In 1994, Breggin said that Eli Lilly and Company (maker of the antidepressant Prozac) attempted to discredit him and his book Talking Back to Prozac by falsely linking him to the Church of Scientology and labeling his views as "Neo-Scientology".

===Electroconvulsive therapy===
Breggin has written several books and scientific articles critical of electroconvulsive therapy (ECT). He claims "... the damage produces delirium so severe that patients can't fully experience depression or other higher mental functions during the several weeks after electroshock." He was one of nineteen speakers at the 1985 NIH Consensus Development Conference on ECT. The Consensus panel (of which Breggin was not a member) found that ECT could be a useful therapy in some carefully defined cases.

==Expert witness==
Breggin testified as an expert witness in the Wesbecker case (Fentress et al., 1994), a lawsuit against Eli Lilly, makers of Prozac. Ultimately, the jury found for Eli Lilly. According to Breggin, this was because the plaintiffs and defendants had secretly settled behind closed doors. The Supreme Court of Kentucky concluded that the Wesbecker trial had been secretly settled by Eli Lilly before going to the jury in return for plaintiffs presenting a weakened case that was bound to lose. Trial Judge Potter was empowered by the Kentucky Supreme Court to change the verdict from a jury verdict in favor of Eli Lilly to "settled with prejudice" by Eli Lilly.
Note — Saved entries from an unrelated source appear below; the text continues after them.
theorem State.writeImage_inv {s : State} (h : s.Inv) : (State.writeImage s).Inv := by
  unfold State.writeImage
  try dsimp only
  repeat' first
    | intro _
    | with_reducible assumption
    | with_reducible apply ite_inv
    | with_reducible apply foldl_inv
    | (fail_if_no_progress with_reducible refine mk_same ?_ rfl rfl rfl rfl rfl rfl rfl rfl)

theorem doWindowRevoke_inv {s : State} {a1} (h : s.Inv) : (doWindowRevoke a1 s).Inv := by
  unfold doWindowRevoke
  try dsimp only
  repeat' first
    | intro _
    | with_reducible assumption
    | (with_reducible apply State.agtan_inv)
    | with_reducible apply State.respond_inv
    | with_reducible apply State.writeImage_inv
    | with_reducible apply State.park_inv
    | (with_reducible apply getD_inv)
    | with_reducible apply ite_inv
    | with_reducible apply foldl_inv
    | (fail_if_no_progress with_reducible refine mk_same ?_ rfl rfl rfl rfl rfl rfl rfl rfl)

theorem doSrcsetStage_inv {s : State} {a1} (h : s.Inv) : (doSrcsetStage a1 s).Inv := by
  unfold doSrcsetStage
  try dsimp only
  repeat' first
    | intro _
    | with_reducible assumption
    | with_reducible apply State.stageCmd_inv

theorem doWeirStage_inv {s : State} {a1} (h : s.Inv) : (doWeirStage a1 s).Inv := by
  unfold doWeirStage
  try dsimp only
  repeat' first
    | intro _
    | with_reducible assumption
    | with_reducible apply State.stageCmd_inv

theorem doShaperStage_inv {s : State} {a1} (h : s.Inv) : (doShaperStage a1 s).Inv := by
  unfold doShaperStage
  try dsimp only
  repeat' first
    | intro _
    | with_reducible assumption
    | with_reducible apply State.stageCmd_inv

theorem doPortWeightsStage_inv {s : State} {a1} (h : s.Inv) : (doPortWeightsStage a1 s).Inv := by
  unfold doPortWeightsStage
  try dsimp only
  repeat' first
    | intro _
    | with_reducible assumption
    | with_reducible apply State.stageCmd_inv

theorem doQueueSet_inv {s : State} {a1} (h : s.Inv) : (doQueueSet a1 s).Inv := by
  unfold doQueueSet
  try dsimp only
  repeat' first
    | intro _
    | with_reducible assumption
    | (with_reducible apply State.agtan_inv)
    | with_reducible apply State.respond_inv
    | with_reducible apply State.updQueue_inv
    | with_reducible apply State.addAlloc_inv
    | with_reducible apply ite_inv

theorem doQueueStop_inv {s : State} {a1} (h : s.Inv) : (doQueueStop a1 s).Inv := by
  unfold doQueueStop
  try dsimp only
  repeat' first
    | intro _
    | with_reducible assumption
    | with_reducible apply State.agtan_inv
    | with_reducible apply State.park_inv
    | with_reducible apply State.updQueue_inv
    | with_reducible apply State.respond_inv
    | with_reducible apply ite_inv

theorem doQueueRead_inv {s : State} {a1} (h : s.Inv) : (doQueueRead a1 s).Inv := by
  unfold doQueueRead
  try dsimp only
  repeat' first
    | intro _
    | with_reducible assumption
    | with_reducible apply State.agtan_inv
    | with_reducible apply State.respond_inv
    | with_reducible apply ite_inv

theorem doSessionOpen_inv {s : State} {a1} (h : s.Inv) : (doSessionOpen a1 s).Inv := by
  unfold doSessionOpen
  try dsimp only
  repeat' first
    | intro _
    | with_reducible assumption
    | with_reducible apply State.agtan_inv
    | with_reducible apply State.respond_inv
    | with_reducible apply State.forwardCmd_inv
    | with_reducible apply State.asWriter_inv
    | (refine State.openNow_inv ?_ _ (by with_reducible assumption))
    | (with_reducible refine State.openNow_inv ?_ _ rfl)
    | with_reducible apply State.commitChange_inv
    | with_reducible apply ite_inv
    | with_reducible apply foldl_inv
    | (fail_if_no_progress with_reducible refine mk_same ?_ rfl rfl rfl rfl rfl rfl rfl rfl)
    | split

theorem doSessionClose_inv {s : State} {a1} (h : s.Inv) : (doSessionClose a1 s).Inv := by
  unfold doSessionClose
  try dsimp only
  repeat' first
    | intro _
    | with_reducible assumption
    | with_reducible apply State.agtan_inv
    | with_reducible apply State.asWriter_inv
    | with_reducible apply State.respond_inv
    | with_reducible apply State.abandonSession_inv
    | with_reducible apply State.putSession_inv
    | with_reducible apply State.commitChange_inv
    | with_reducible apply ite_inv
    | with_reducible apply foldl_inv
    | (fail_if_no_progress with_reducible refine mk_same ?_ rfl rfl rfl rfl rfl rfl rfl rfl)
    | split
In South Carolina, Breggin testified on behalf of Peggy S. Salters, a psychiatric nurse who sued her doctors and Palmetto Baptist Hospital in Columbia after ECT left her incapacitated in 2000. A jury found in favor of her and awarded her $635,177 in actual damages.

In 2002, Breggin was hired as an expert witness by a survivor of the Columbine High School massacre in a case against the makers of an anti-depressant drug. In his report, Breggin noted that "... Eric Harris was suffering from a substance induced (Luvox-induced) mood disorder with depressive and manic features that had reached a psychotic level of violence and suicide. Absent persistent exposure to Luvox, Eric Harris probably would not have committed violence and suicide." However, the argument was rejected by the judge, and the lawsuit was eventually dropped with the stipulation that the makers of Luvox donate $10,000 to the American Cancer Society.

In 2005, he testified as the medical expert in a trial in which a jury "returned a malpractice verdict against a shock doctor in favor of the injured patient". His testimony as a witness helped to win against the adherents of shock treatment and psychosurgery and it was announced as harmful.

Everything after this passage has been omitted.